-- Records for the task --
-- ==== Sys2Proof/Certificates/Slice0/Obligations.lean ====
section
/-! DEFINITION. The statements for the provers. Each says what an instruction or the machine does, by
the rules of spec/ its docstring names; `beginExecute s` is the state after the four writes that
precede every instruction's effect (spec/41_execution_cycle.md R170), which
`Obligations.FourWritesPrecedeEffect` states. -/

open Sys2Proof Sys2Proof.Machine

/-! ## Encoding (spec/30_encoding.md) -/

/-- Decoding the word of a well-formed instruction, in its mode, gives the instruction: no bit of an
address field is dropped (R101 to R108). -/
def Obligations.DecodeOfEncode : Prop :=
  ∀ i : Instr, i.wellFormed = true → decode i.isExtracode (encode i) = i

/-- Every word decodes, in both modes, to a well-formed instruction of that mode whose word it is: the
decoder is total and every word has one meaning in each mode (R103, R109). -/
def Obligations.EncodeOfDecode : Prop :=
  ∀ (x : Bool) (w : W15),
    (decode x w).wellFormed = true ∧ (decode x w).isExtracode = x ∧ encode (decode x w) = w

/-- Basic mode, code 0 (R104): the test is on the whole word. -/
def Obligations.LiteralWordsOfBasicMode : Prop :=
  ∀ w : W15, w.toNat < 0o10000 →
    decode false w =
      if w = 0#15 then .xxalq
      else if w = 1#15 then .xlq
      else if w = 2#15 then .ret
      else if w = 3#15 then .relint
      else if w = 4#15 then .inhint
      else if w = 6#15 then .extend
      else .tc (w.setWidth 12)

/-- Words of every family, written out from the spec's tables (R104 to R108), decode to the
instructions they stand for. -/
def Obligations.WrittenWordsDecode : Prop :=
  decode false 0o004000#15 = .tc 0o4000#12 ∧ decode false 0o010100#15 = .ccs 0o100#10 ∧
    decode false 0o014003#15 = .tcf 0o4003#12 ∧ decode false 0o050017#15 = .resume ∧
    decode true 0o050017#15 = .indexTwo 0o17#12 ∧ decode false 0o030100#15 = .ca 0o100#12 ∧
    decode false 0o052101#15 = .dxch 0o101#10 ∧ decode false 0o020101#15 = .das 0o101#10 ∧
    decode true 0o070100#15 = .mp 0o100#12 ∧ decode true 0o010100#15 = .dv 0o100#10 ∧
    decode true 0o064100#15 = .bzmf 0o4100#12 ∧ decode true 0o003012#15 = .wand 0o12#9 ∧
    decode true 0o000006#15 = .read 0o6#9 ∧ decode true 0o007000#15 = .edrupt 0#9

/-! ## Arithmetic (spec/40_arithmetic_primitives.md, spec/46_divide.md) -/

/-- Widening and narrowing (R132). -/
def Obligations.OverflowCorrectOfSignExtend : Prop :=
  (∀ v : W15, overflowCorrect (signExtend v) = v) ∧
    ∀ x : W16, signExtend (overflowCorrect x) = x ↔ ovf x = 0#15

/-- The laws of the adder on sign-extended words (R133, R134; the spec derives them in R135): exact in
range, -0 for a zero sum of other than two +0, and overflow with the sign kept out of range. -/
def Obligations.AdditionLaws : Prop :=
  ∀ a b : W15,
    let sum := wordToInt a + wordToInt b
    let r := add16 (signExtend a) (signExtend b)
    (-16383 ≤ sum ∧ sum ≤ 16383 ∧ sum ≠ 0 → r = signExtend (intToWord sum)) ∧
      (sum = 0 → r = if a = 0#15 ∧ b = 0#15 then 0#16 else 0o177777#16) ∧
      (16383 < sum → ovf r = 0o00001#15 ∧ r.getLsbD 15 = false ∧
        ((overflowCorrect r).toNat : Int) = sum - 16384) ∧
      (sum < -16383 → ovf r = 0o77776#15 ∧ r.getLsbD 15 = true ∧
        ((~~~(overflowCorrect r)).toNat : Int) = -sum - 16384)
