-- ==== Sys2Proof/Tests/Slice0.lean ====
section
/-! SUPPORT. The model's own tests: the WellFormed smoke, words written out from spec/30_encoding.md,
single instructions and Steps with the expected results of spec/95_test_vectors.md (the vector's name
stands in each comment), and for each statement of Obligations.lean with hypotheses a witness that
meets them, clause by clause. -/

namespace Sys2Proof.Tests

open Sys2Proof.Machine

/-! ## Helpers -/

/-- The start state of spec/95: reset, with the image loaded. -/
def base : State := { State.reset with ready := true }

/-- `base` at 04001 in extracode mode, as after an EXTEND at 04000. -/
def extended : State := { base with z := 0o4001#12, extracode := true }

/-- A fixed word placed in bank 2, which 04000 shows. -/
def withFixed (s : State) (offset : W10) (w : W15) : State :=
  { s with rom := Memory.write blankCell s.rom (romCell 2 offset) w }

/-- A check of the next state; false where there is none. -/
def next (o : Host.Outcome State Fault Refusal) (p : State → Bool) : Bool :=
  match o with
  | .next t => p t
  | .fault _ => false
  | .refused _ => false

/-- A check that an outcome is the named refusal. -/
def refusedAs (o : Host.Outcome State Fault Refusal) (r : Refusal) : Bool :=
  match o with
  | .next _ => false
  | .fault _ => false
  | .refused q => q == r

/-! ## WellFormed: each check refuses an ill-formed term -/

theorem test_wellFormed_refuses_tc_of_a_literal : (Instr.tc 0o6#12).wellFormed = false := by decide
theorem test_wellFormed_refuses_tcf_to_erasable : (Instr.tcf 0o1777#12).wellFormed = false := by
  decide
theorem test_wellFormed_refuses_bzf_to_erasable : (Instr.bzf 0#12).wellFormed = false := by decide
theorem test_wellFormed_refuses_bzmf_to_erasable : (Instr.bzmf 0o1777#12).wellFormed = false := by
  decide
theorem test_wellFormed_refuses_index_of_brupt : (Instr.index 0o17#10).wellFormed = false := by
  decide

/-! ## Decoding: a word of every constructor, field by field (R104 to R108) -/

/-- Words 0 to 7 and 007777: the literals, and TC (R104). -/
theorem test_decode_code_zero :
    decode false 0b000_000000000000#15 = .xxalq ∧ decode false 0b000_000000000001#15 = .xlq ∧
      decode false 0b000_000000000010#15 = .ret ∧ decode false 0b000_000000000011#15 = .relint ∧
      decode false 0b000_000000000100#15 = .inhint ∧ decode false 0b000_000000000110#15 = .extend ∧
      decode false 0b000_000000000101#15 = .tc 0o5#12 ∧
      decode false 0b000_111111111111#15 = .tc 0o7777#12 := by decide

-- What the exercise asks --
Which lines above run from the one containing "let r := add16" to the one containing "(16383 < sum"? Give them again exactly, both ends included.

-- Output of the exercise --
    let r := add16 (signExtend a) (signExtend b)
    (-16383 ≤ sum ∧ sum ≤ 16383 ∧ sum ≠ 0 → r = signExtend (intToWord sum)) ∧
      (sum = 0 → r = if a = 0#15 ∧ b = 0#15 then 0#16 else 0o177777#16) ∧
      (16383 < sum → ovf r = 0o00001#15 ∧ r.getLsbD 15 = false ∧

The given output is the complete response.